As previously reported by Thauer et al. (1977), the most observed 2.0 mol H2/mol glucose yield was the result of the ferredoxin (Fd) reduction reaction, which can spontaneously happen under a normal H2-accumulating environment. Additional H2 yield can be expected from pathways such as NADH to NAD+ that is coupled with the H+ to H2 reaction. However, this reaction is only thermodynamically favourable when the dissolved H2 concentration is low (Thauer et al. 1977). Zheng et al. (2015) have also observed this dissolved H2 concentration-controlled metabolic pathway shifts in their perfusion system, confirming low dissolved H2 concentration has enhanced the H2 yield as a result of the created favourable thermodynamic conditions.

The consistent observation of the H2 oversaturation pattern and H2 yield change pattern in two separate batch systems suggested that lower H2 concentration in the initial fermentation stage was likely the reason for the observed higher H2 yield.

In summary, a highly enriched culture of T. thermosaccharalyticum has been cultured from a methanogenic anaerobic digester and has given a stable H2 yield of 2.7 ± 0.1 mol H2/mol glucose for over 2 years.
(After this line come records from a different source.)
/-- R250, R251, R394, R409, R410: SEMSIG adds with clamping and records an underflow or a clamp, SEMWAIT waits for its condition; TLSIG only raises a timeline that is not retired, TLWAIT waits for its value; a waiter whose condition a write fulfils does not stay, and a waiter on the device takes no byte of memory. When the earlier accesses of the spoke are performed is the model's choice (log 5), and so are where the record of a signal error goes (log 73), the access kind of a signal's faults (log 66) and that the waiters of a hub spoke are served whatever VF stands there (log 71). -/
def Obligations.SignalsAndTimelines : Prop :=
  (∀ (s : State) (l : Loc) (d : Int), l.sp ≠ .stw → (∀ w ∈ s.waiters, w.loc = l → OnChip w) →
    let sum := (BitVec.ofNat 64 (rdN s l 8)).toInt + d
    let v := BitVec.ofInt 64 (max (-(2 ^ 63)) (min (2 ^ 63 - 1) sum))
    let x := semAdd s l d
    rdN x.1 l 8 = v.toNat ∧ SameBut s x.1 l 8 ∧ (x.2.1 = true ↔ d < 0 ∧ sum < 0) ∧ (x.2.2 = true ↔ sum < -(2 ^ 63) ∨ 2 ^ 63 - 1 < sum)
      ∧ ∀ w ∈ x.1.waiters, w.loc = l → hereNow s w = true → ∀ k r y, w.want = .sem k r y → semHolds k v y = false)
  ∧ (∀ (s : State) (a b : Src) (r : Res), Ready (.semsig a b) s → signalCheck (taken (.semsig a b) s) (src s a) true = .ok r →
    let x := semAdd (flushAt (noteAcc (taken (.semsig a b) s) (src s a) r) r.loc 8) r.loc (src s b).toInt
    let t := if x.2.1 then signalErr x.1 (src s a) 0x20 else x.1
    Completes (.semsig a b) s (if x.2.2 then signalErr t (src s a) 0x25 else t))
  ∧ (∀ (s : State) (c : SemCond) (d : Fin 32) (a b : Src) (r : Res), (curSp s).win = [] →
    (Ready (.semwait c d a b) s → signalCheck (taken (.semwait c d a b) s) (src s a) false = .ok r →
      let t := flushAt (noteAcc (taken (.semwait c d a b) s) (src s a) r) r.loc 8
      let v := BitVec.ofNat 64 (rdN t r.loc 8)
      let holds : Bool := match c with
        | .eq => decide (v = src s b) | .le => decide (v.toInt ≤ (src s b).toInt) | .ge => decide ((src s b).toInt ≤ v.toInt)
      Completes (.semwait c d a b) s (if holds then modCur t fun p => p.wrG d v else bankPark t r.loc (.sem c d (src s b))))
    ∧ (Ready (.tlwait d a b) s → signalCheck (taken (.tlwait d a b) s) (src s a) false = .ok r →
      let t := flushAt (noteAcc (taken (.tlwait d a b) s) (src s a) r) r.loc 8
      let v := BitVec.ofNat 64 (rdN t r.loc 8)
      Completes (.tlwait d a b) s (if src s b ≤ v then modCur t fun p => p.wrG d v else bankPark t r.loc (.tl d (src s b)))))
  ∧ (∀ (s : State) (a b : Src) (r : Res), Ready (.tlsig a b) s → signalCheck (taken (.tlsig a b) s) (src s a) true = .ok r →
    let t := flushAt (noteAcc (taken (.tlsig a b) s) (src s a) r) r.loc 8
    let old := rdN t r.loc 8
    (old = 2 ^ 64 - 1 → Traps (.tlsig a b) s .timelineRetired (src s a) 2)
    ∧ (old ≠ 2 ^ 64 - 1 → (src s b).toNat ≤ old → Traps (.tlsig a b) s .timelineRegress (src s a) 2)
    ∧ (old < (src s b).toNat → (∀ w ∈ t.waiters, w.loc = r.loc → OnChip w) → ∃ u, Completes (.tlsig a b) s u ∧ rdN u r.loc 8 = (src s b).toNat ∧ SameBut t u r.loc 8
      ∧ ∀ w ∈ u.waiters, w.loc = r.loc → hereNow t w = true → ∀ g v, w.want = .tl g v → src s b < v))
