/-! setCore -/

@[simp] theorem setCore_cc (s : State) (c : Nat) (x : Core) : (setCore s c x).cc = s.cc := rfl
@[simp] theorem setCore_refTimer (s : State) (c : Nat) (x : Core) : (setCore s c x).refTimer = s.refTimer := rfl
@[simp] theorem setCore_refWas (s : State) (c : Nat) (x : Core) : (setCore s c x).refWas = s.refWas := rfl
@[simp] theorem setCore_ended (s : State) (c : Nat) (x : Core) : (setCore s c x).ended = s.ended := rfl
@[simp] theorem setCore_refRem (s : State) (c : Nat) (x : Core) : (setCore s c x).refRem = s.refRem := rfl
@[simp] theorem setCore_clk (s : State) (c : Nat) (x : Core) : (setCore s c x).clk = s.clk := rfl
@[simp] theorem setCore_d3hot (s : State) (c : Nat) (x : Core) : (setCore s c x).d3hot = s.d3hot := rfl
@[simp] theorem setCore_power (s : State) (c : Nat) (x : Core) : (setCore s c x).power = s.power := rfl
@[simp] theorem setCore_tick (s : State) (c : Nat) (x : Core) : (setCore s c x).tick = s.tick := rfl
@[simp] theorem setCore_agenda (s : State) (c : Nat) (x : Core) : (setCore s c x).agenda = s.agenda := rfl
@[simp] theorem setCore_cur (s : State) (c : Nat) (x : Core) : (setCore s c x).cur = s.cur := rfl
@[simp] theorem setCore_lastCore (s : State) (c : Nat) (x : Core) : (setCore s c x).lastCore = s.lastCore := rfl
@[simp] theorem setCore_nextId (s : State) (c : Nat) (x : Core) : (setCore s c x).nextId = s.nextId := rfl
@[simp] theorem setCore_saved (s : State) (c : Nat) (x : Core) : (setCore s c x).saved = s.saved := rfl
@[simp] theorem setCore_savedImg (s : State) (c : Nat) (x : Core) : (setCore s c x).savedImg = s.savedImg := rfl
@[simp] theorem setCore_images (s : State) (c : Nat) (x : Core) : (setCore s c x).images = s.images := rfl
@[simp] theorem setCore_orphans (s : State) (c : Nat) (x : Core) : (setCore s c x).orphans = s.orphans := rfl
@[simp] theorem setCore_cycles (s : State) (c : Nat) (x : Core) : (setCore s c x).cycles = s.cycles := rfl
@[simp] theorem setCore_soft (s : State) (c : Nat) (x : Core) : (setCore s c x).soft = s.soft := rfl
@[simp] theorem setCore_halves (s : State) (c : Nat) (x : Core) : (setCore s c x).halves = s.halves := rfl
@[simp] theorem setCore_rcache (s : State) (c : Nat) (x : Core) : (setCore s c x).rcache = s.rcache := rfl
@[simp] theorem setCore_latches (s : State) (c : Nat) (x : Core) : (setCore s c x).latches = s.latches := rfl
@[simp] theorem setCore_recs (s : State) (c : Nat) (x : Core) : (setCore s c x).recs = s.recs := rfl
@[simp] theorem setCore_cmds (s : State) (c : Nat) (x : Core) : (setCore s c x).cmds = s.cmds := rfl
@[simp] theorem setCore_pubs (s : State) (c : Nat) (x : Core) : (setCore s c x).pubs = s.pubs := rfl
@[simp] theorem setCore_tgrps (s : State) (c : Nat) (x : Core) : (setCore s c x).tgrps = s.tgrps := rfl
@[simp] theorem setCore_paneReqs (s : State) (c : Nat) (x : Core) : (setCore s c x).paneReqs = s.paneReqs := rfl
@[simp] theorem setCore_barArrs (s : State) (c : Nat) (x : Core) : (setCore s c x).barArrs = s.barArrs := rfl
@[simp] theorem setCore_mesh (s : State) (c : Nat) (x : Core) : (setCore s c x).mesh = s.mesh := rfl
@[simp] theorem setCore_waiters (s : State) (c : Nat) (x : Core) : (setCore s c x).waiters = s.waiters := rfl
@[simp] theorem setCore_grps (s : State) (c : Nat) (x : Core) : (setCore s c x).grps = s.grps := rfl
@[simp] theorem setCore_pops (s : State) (c : Nat) (x : Core) : (setCore s c x).pops = s.pops := rfl
@[simp] theorem setCore_queues (s : State) (c : Nat) (x : Core) : (setCore s c x).queues = s.queues := rfl
@[simp] theorem setCore_pkts (s : State) (c : Nat) (x : Core) : (setCore s c x).pkts = s.pkts := rfl
@[simp] theorem setCore_graphs (s : State) (c : Nat) (x : Core) : (setCore s c x).graphs = s.graphs := rfl
@[simp] theorem setCore_lastQ (s : State) (c : Nat) (x : Core) : (setCore s c x).lastQ = s.lastQ := rfl
@[simp] theorem setCore_engines (s : State) (c : Nat) (x : Core) : (setCore s c x).engines = s.engines := rfl
@[simp] theorem setCore_leaseReqs (s : State) (c : Nat) (x : Core) : (setCore s c x).leaseReqs = s.leaseReqs := rfl
@[simp] theorem setCore_links (s : State) (c : Nat) (x : Core) : (setCore s c x).links = s.links := rfl
@[simp] theorem setCore_binds (s : State) (c : Nat) (x : Core) : (setCore s c x).binds = s.binds := rfl
@[simp] theorem setCore_fns (s : State) (c : Nat) (x : Core) : (setCore s c x).fns = s.fns := rfl
@[simp] theorem setCore_ringTurn (s : State) (c : Nat) (x : Core) : (setCore s c x).ringTurn = s.ringTurn := rfl
@[simp] theorem setCore_invals (s : State) (c : Nat) (x : Core) : (setCore s c x).invals = s.invals := rfl
@[simp] theorem setCore_ats (s : State) (c : Nat) (x : Core) : (setCore s c x).ats = s.ats := rfl
@[simp] theorem setCore_cxl (s : State) (c : Nat) (x : Core) : (setCore s c x).cxl = s.cxl := rfl
@[simp] theorem setCore_ctrl (s : State) (c : Nat) (x : Core) : (setCore s c x).ctrl = s.ctrl := rfl
@[simp] theorem setCore_msix (s : State) (c : Nat) (x : Core) : (setCore s c x).msix = s.msix := rfl
@[simp] theorem setCore_notices (s : State) (c : Nat) (x : Core) : (setCore s c x).notices = s.notices := rfl
@[simp] theorem setCore_hbm (s : State) (c : Nat) (x : Core) : (setCore s c x).hbm = s.hbm := rfl
@[simp] theorem setCore_host (s : State) (c : Nat) (x : Core) : (setCore s c x).host = s.host := rfl
@[simp] theorem setCore_peer (s : State) (c : Nat) (x : Core) : (setCore s c x).peer = s.peer := rfl
@[simp] theorem setCore_scr (s : State) (c : Nat) (x : Core) : (setCore s c x).scr = s.scr := rfl
@[simp] theorem setCore_full (s : State) (c : Nat) (x : Core) : (setCore s c x).full = s.full := rfl
@[simp] theorem setCore_tb (s : State) (c : Nat) (x : Core) : (setCore s c x).tb = s.tb := rfl

/-! setFn -/

@[simp] theorem setFn_cc (s : State) (f : Nat) (x : Fn) : (setFn s f x).cc = s.cc := rfl
@[simp] theorem setFn_refTimer (s : State) (f : Nat) (x : Fn) : (setFn s f x).refTimer = s.refTimer := rfl
@[simp] theorem setFn_refWas (s : State) (f : Nat) (x : Fn) : (setFn s f x).refWas = s.refWas := rfl
@[simp] theorem setFn_ended (s : State) (f : Nat) (x : Fn) : (setFn s f x).ended = s.ended := rfl
@[simp] theorem setFn_refRem (s : State) (f : Nat) (x : Fn) : (setFn s f x).refRem = s.refRem := rfl
@[simp] theorem setFn_clk (s : State) (f : Nat) (x : Fn) : (setFn s f x).clk = s.clk := rfl
@[simp] theorem setFn_d3hot (s : State) (f : Nat) (x : Fn) : (setFn s f x).d3hot = s.d3hot := rfl
@[simp] theorem setFn_power (s : State) (f : Nat) (x : Fn) : (setFn s f x).power = s.power := rfl
@[simp] theorem setFn_tick (s : State) (f : Nat) (x : Fn) : (setFn s f x).tick = s.tick := rfl
@[simp] theorem setFn_agenda (s : State) (f : Nat) (x : Fn) : (setFn s f x).agenda = s.agenda := rfl
@[simp] theorem setFn_cur (s : State) (f : Nat) (x : Fn) : (setFn s f x).cur = s.cur := rfl
@[simp] theorem setFn_lastCore (s : State) (f : Nat) (x : Fn) : (setFn s f x).lastCore = s.lastCore := rfl
@[simp] theorem setFn_nextId (s : State) (f : Nat) (x : Fn) : (setFn s f x).nextId = s.nextId := rfl
@[simp] theorem setFn_cores (s : State) (f : Nat) (x : Fn) : (setFn s f x).cores = s.cores := rfl
@[simp] theorem setFn_saved (s : State) (f : Nat) (x : Fn) : (setFn s f x).saved = s.saved := rfl
@[simp] theorem setFn_savedImg (s : State) (f : Nat) (x : Fn) : (setFn s f x).savedImg = s.savedImg := rfl
@[simp] theorem setFn_images (s : State) (f : Nat) (x : Fn) : (setFn s f x).images = s.images := rfl
@[simp] theorem setFn_orphans (s : State) (f : Nat) (x : Fn) : (setFn s f x).orphans = s.orphans := rfl
@[simp] theorem setFn_cycles (s : State) (f : Nat) (x : Fn) : (setFn s f x).cycles = s.cycles := rfl
@[simp] theorem setFn_soft (s : State) (f : Nat) (x : Fn) : (setFn s f x).soft = s.soft := rfl
@[simp] theorem setFn_halves (s : State) (f : Nat) (x : Fn) : (setFn s f x).halves = s.halves := rfl
@[simp] theorem setFn_rcache (s : State) (f : Nat) (x : Fn) : (setFn s f x).rcache = s.rcache := rfl
@[simp] theorem setFn_latches (s : State) (f : Nat) (x : Fn) : (setFn s f x).latches = s.latches := rfl
@[simp] theorem setFn_recs (s : State) (f : Nat) (x : Fn) : (setFn s f x).recs = s.recs := rfl
@[simp] theorem setFn_cmds (s : State) (f : Nat) (x : Fn) : (setFn s f x).cmds = s.cmds := rfl
@[simp] theorem setFn_pubs (s : State) (f : Nat) (x : Fn) : (setFn s f x).pubs = s.pubs := rfl
@[simp] theorem setFn_tgrps (s : State) (f : Nat) (x : Fn) : (setFn s f x).tgrps = s.tgrps := rfl
@[simp] theorem setFn_paneReqs (s : State) (f : Nat) (x : Fn) : (setFn s f x).paneReqs = s.paneReqs := rfl
@[simp] theorem setFn_barArrs (s : State) (f : Nat) (x : Fn) : (setFn s f x).barArrs = s.barArrs := rfl
@[simp] theorem setFn_mesh (s : State) (f : Nat) (x : Fn) : (setFn s f x).mesh = s.mesh := rfl
@[simp] theorem setFn_waiters (s : State) (f : Nat) (x : Fn) : (setFn s f x).waiters = s.waiters := rfl
@[simp] theorem setFn_grps (s : State) (f : Nat) (x : Fn) : (setFn s f x).grps = s.grps := rfl
@[simp] theorem setFn_pops (s : State) (f : Nat) (x : Fn) : (setFn s f x).pops = s.pops := rfl
@[simp] theorem setFn_queues (s : State) (f : Nat) (x : Fn) : (setFn s f x).queues = s.queues := rfl
@[simp] theorem setFn_pkts (s : State) (f : Nat) (x : Fn) : (setFn s f x).pkts = s.pkts := rfl
@[simp] theorem setFn_graphs (s : State) (f : Nat) (x : Fn) : (setFn s f x).graphs = s.graphs := rfl
@[simp] theorem setFn_lastQ (s : State) (f : Nat) (x : Fn) : (setFn s f x).lastQ = s.lastQ := rfl
@[simp] theorem setFn_engines (s : State) (f : Nat) (x : Fn) : (setFn s f x).engines = s.engines := rfl
@[simp] theorem setFn_leaseReqs (s : State) (f : Nat) (x : Fn) : (setFn s f x).leaseReqs = s.leaseReqs := rfl
@[simp] theorem setFn_links (s : State) (f : Nat) (x : Fn) : (setFn s f x).links = s.links := rfl
@[simp] theorem setFn_binds (s : State) (f : Nat) (x : Fn) : (setFn s f x).binds = s.binds := rfl
@[simp] theorem setFn_ringTurn (s : State) (f : Nat) (x : Fn) : (setFn s f x).ringTurn = s.ringTurn := rfl
@[simp] theorem setFn_invals (s : State) (f : Nat) (x : Fn) : (setFn s f x).invals = s.invals := rfl
@[simp] theorem setFn_ats (s : State) (f : Nat) (x : Fn) : (setFn s f x).ats = s.ats := rfl
@[simp] theorem setFn_cxl (s : State) (f : Nat) (x : Fn) : (setFn s f x).cxl = s.cxl := rfl
@[simp] theorem setFn_ctrl (s : State) (f : Nat) (x : Fn) : (setFn s f x).ctrl = s.ctrl := rfl
@[simp] theorem setFn_msix (s : State) (f : Nat) (x : Fn) : (setFn s f x).msix = s.msix := rfl
@[simp] theorem setFn_notices (s : State) (f : Nat) (x : Fn) : (setFn s f x).notices = s.notices := rfl
@[simp] theorem setFn_hbm (s : State) (f : Nat) (x : Fn) : (setFn s f x).hbm = s.hbm := rfl
@[simp] theorem setFn_host (s : State) (f : Nat) (x : Fn) : (setFn s f x).host = s.host := rfl
@[simp] theorem setFn_peer (s : State) (f : Nat) (x : Fn) : (setFn s f x).peer = s.peer := rfl
@[simp] theorem setFn_scr (s : State) (f : Nat) (x : Fn) : (setFn s f x).scr = s.scr := rfl
@[simp] theorem setFn_full (s : State) (f : Nat) (x : Fn) : (setFn s f x).full = s.full := rfl
@[simp] theorem setFn_tb (s : State) (f : Nat) (x : Fn) : (setFn s f x).tb = s.tb := rfl
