/-! Slice. -/

@[simp] theorem sliceStop_memsOk {s : State} (h : memsOk s = true) (c v : Nat) (n : Nat) : memsOk (sliceStop c v s n) = true := by
  unfold sliceStop; dsimp only
  repeat' first | with_reducible exact h | with_reducible apply modCtx_memsOk | with_reducible apply requestStop_memsOk | split
@[simp] theorem stopHalf_memsOk {s : State} (h : memsOk s = true) (i v : Nat) : memsOk (stopHalf s i v) = true := by
  unfold stopHalf
  repeat' first | with_reducible assumption | with_reducible apply sliceStop_memsOk | with_reducible refine foldl_memsOk _ (fun _ _ _ => ?_) ?_
theorem loadMem_wf {m : Mem} (h : memWf m = true) (img : Mem) : memWf (loadMem m img) = true := by
  unfold loadMem
  induction img generalizing m with
  | nil => exact h
  | cons p r ih => exact ih (memWf_wr _ _ h)
@[simp] theorem swapImage_memsOk {s : State} (h : memsOk s = true) (i o v : Nat) : memsOk (swapImage s i o v) = true := by
  simp [swapImage, bump, h, loadMem_wf (memWf_filter _ (memsOk_scr h)), loadMem_wf (memWf_filter _ (memsOk_tb h))]
@[simp] theorem swapCore_memsOk {s : State} (h : memsOk s = true) (out vin : Nat) (c : Nat) : memsOk (swapCore out vin s c) = true := by
  unfold swapCore; dsimp only
  repeat' first | with_reducible exact h | with_reducible apply setCore_memsOk | simp only [memsOk_mk, memsOk_fold]
@[simp] theorem saveHalf_memsOk {s : State} (h : memsOk s = true) (v i : Nat) : memsOk (saveHalf s v i) = true := by
  unfold saveHalf
  repeat' first
    | with_reducible assumption | with_reducible apply saveSlot_memsOk | with_reducible refine foldl_memsOk _ (fun _ _ _ => ?_) ?_ | split
@[simp] theorem needCtxs_memsOk {s : State} (h : memsOk s = true) (v c : Nat) : memsOk (needCtxs v s c) = true := by
  unfold needCtxs
  repeat' first
    | with_reducible assumption | with_reducible apply makeRoom_memsOk | with_reducible refine foldl_memsOk _ (fun _ _ _ => ?_) ?_ | split
@[simp] theorem clearHalf_memsOk {s : State} (h : memsOk s = true) (i : Nat) : memsOk (clearHalf s i) = true := by
  unfold clearHalf
  repeat' first | with_reducible assumption | simp only [memsOk_mk, memsOk_fold]
@[simp] theorem resumeCore_memsOk {s : State} (h : memsOk s = true) (v : Nat) (c : Nat) : memsOk (resumeCore v s c) = true := by
  unfold resumeCore
  repeat' first
    | with_reducible assumption | with_reducible apply modCtx_memsOk | with_reducible apply serveTag_memsOk
    | with_reducible apply modSp_memsOk | with_reducible refine foldl_memsOk _ (fun _ _ _ => ?_) ?_
@[simp] theorem vacate_memsOk {s : State} (h : memsOk s = true) (v i : Nat) : memsOk (vacate s v i) = true := by
  unfold vacate
  repeat' first | with_reducible assumption | with_reducible apply stopHalf_memsOk | with_reducible apply setHalf_memsOk
@[simp] theorem takeBlock_memsOk {s : State} (h : memsOk s = true) (v : Nat) : memsOk (takeBlock s v) = true := by
  unfold takeBlock
  repeat' first
    | with_reducible assumption | with_reducible apply modFn_memsOk | with_reducible apply loseLeases_memsOk
    | with_reducible apply vacate_memsOk | with_reducible apply forgetHalves_memsOk
    | with_reducible refine foldl_memsOk _ (fun _ _ _ => ?_) ?_
@[simp] theorem passHalf_memsOk {s : State} (h : memsOk s = true) (i out vin : Nat) : memsOk (passHalf s i out vin) = true := by
  unfold passHalf; dsimp only
  repeat' first
    | with_reducible assumption | with_reducible apply drainVf_memsOk | with_reducible apply heldOut_memsOk
    | with_reducible apply clearHalf_memsOk | with_reducible apply swapImage_memsOk | with_reducible apply swapCore_memsOk
    | with_reducible apply setHalf_memsOk | with_reducible apply forgetHalves_memsOk | with_reducible apply resumeCore_memsOk
    | with_reducible apply saveHalf_memsOk | with_reducible apply needCtxs_memsOk | with_reducible apply emptyBlock_memsOk
    | with_reducible refine foldl_memsOk _ (fun _ _ _ => ?_) ?_ | split

/-! Reset. -/

@[simp] theorem clearQueues_memsOk {s : State} (h : memsOk s = true) (v : Nat) : memsOk (clearQueues s v) = true := by
  unfold clearQueues
  repeat' first | with_reducible exact h | simp only [memsOk_mk, memsOk_fold]
@[simp] theorem freeWaiters_memsOk {s : State} (h : memsOk s = true) (p : Waiter → Bool) : memsOk (freeWaiters s p) = true := by
  unfold freeWaiters
  repeat' first | with_reducible assumption | with_reducible apply freeSlot_memsOk | with_reducible refine foldl_memsOk _ (fun _ _ _ => ?_) ?_ | split
@[simp] theorem flrPop_memsOk {s : State} (h : memsOk s = true) (v : Nat) (tag : Nat) : memsOk (flrPop v s tag) = true := by
  unfold flrPop
  repeat' first
    | with_reducible exact h | with_reducible apply killMembers_memsOk | with_reducible apply postTerm_memsOk
    | with_reducible apply queueErr_memsOk | split
@[simp] theorem discardPop_memsOk {s : State} (h : memsOk s = true) (v tag : Nat) : memsOk (discardPop s v tag) = true := by
  unfold discardPop
  repeat' first
    | with_reducible assumption | with_reducible apply killMembers_memsOk | with_reducible apply setSp_memsOk
    | with_reducible refine foldl_memsOk _ (fun _ _ _ => ?_) ?_ | split
@[simp] theorem afterReset_memsOk {s : State} (h : memsOk s = true) (b : Bool) (p : BitVec 2) : memsOk (afterReset s b p) = true := by
  unfold afterReset; simp [h]; split <;> simp [h, State.reset, memWf]

/-! Step. -/

@[simp] theorem withCur_memsOk {s : State} (h : memsOk s = true) (c n v : Nat) (pc succ : Word) (paired first checked : Bool) : memsOk (withCur s c n v pc succ paired first checked) = true := by
  unfold withCur
  repeat' first | with_reducible exact h | simp only [memsOk_mk, memsOk_fold]
@[simp] theorem toSecond_memsOk {s : State} (h : memsOk s = true) (c n v : Nat) (pc : Word) : memsOk (toSecond s c n v pc) = true := by
  unfold toSecond
  repeat' first | with_reducible exact h | with_reducible apply withCur_memsOk | simp only [memsOk_mk, memsOk_fold]
@[simp] theorem afterIssue_memsOk {s : State} (h : memsOk s = true) (c n v : Nat) : memsOk (afterIssue c n v s) = true := by
  unfold afterIssue; dsimp only
  repeat' first
    | with_reducible exact h | with_reducible apply tryStop_memsOk | with_reducible apply needLine_memsOk
    | with_reducible apply askLine_memsOk | split
@[simp] theorem wakeUp_memsOk {s : State} (h : memsOk s = true) (c n v : Nat) : memsOk (wakeUp s c n v) = true := by
  unfold wakeUp; dsimp only
  repeat' first | with_reducible exact h | with_reducible apply waitDone_memsOk | with_reducible apply modSp_memsOk | split
@[simp] theorem passTo_memsOk {s : State} (h : memsOk s = true) (t : Nat) : memsOk (passTo s t) = true := by
  unfold passTo
  repeat' first | with_reducible exact h | simp only [memsOk_mk, memsOk_fold]
@[simp] theorem markIssue_memsOk {s : State} (h : memsOk s = true) (c n v t : Nat) : memsOk (markIssue c n v t s) = true := by
  unfold markIssue
  repeat' first | with_reducible exact h | with_reducible apply modSp_memsOk | with_reducible apply modCore_memsOk | split
@[simp] theorem State.withFetchWord_memsOk {s : State} (h : memsOk s = true) (nbits w : Nat) : memsOk (State.withFetchWord s nbits w) = true := by
  unfold State.withFetchWord
  repeat' first | with_reducible exact h | with_reducible apply setCore_memsOk | simp only [memsOk_mk, memsOk_fold]

end Sys2Proof.Machine
end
The comprehensive metabolic pathway study on this stable culture has indicated that a better thermodynamic condition has been created at the initial fermentation stage, and therefore, a higher H2 yield was observed. This result suggested further studying of the early fermentation stage is a potential direction for promoting H2 yield in a mixed culture study and comprehensive product analysis is essential to understanding fermentation processes in depth.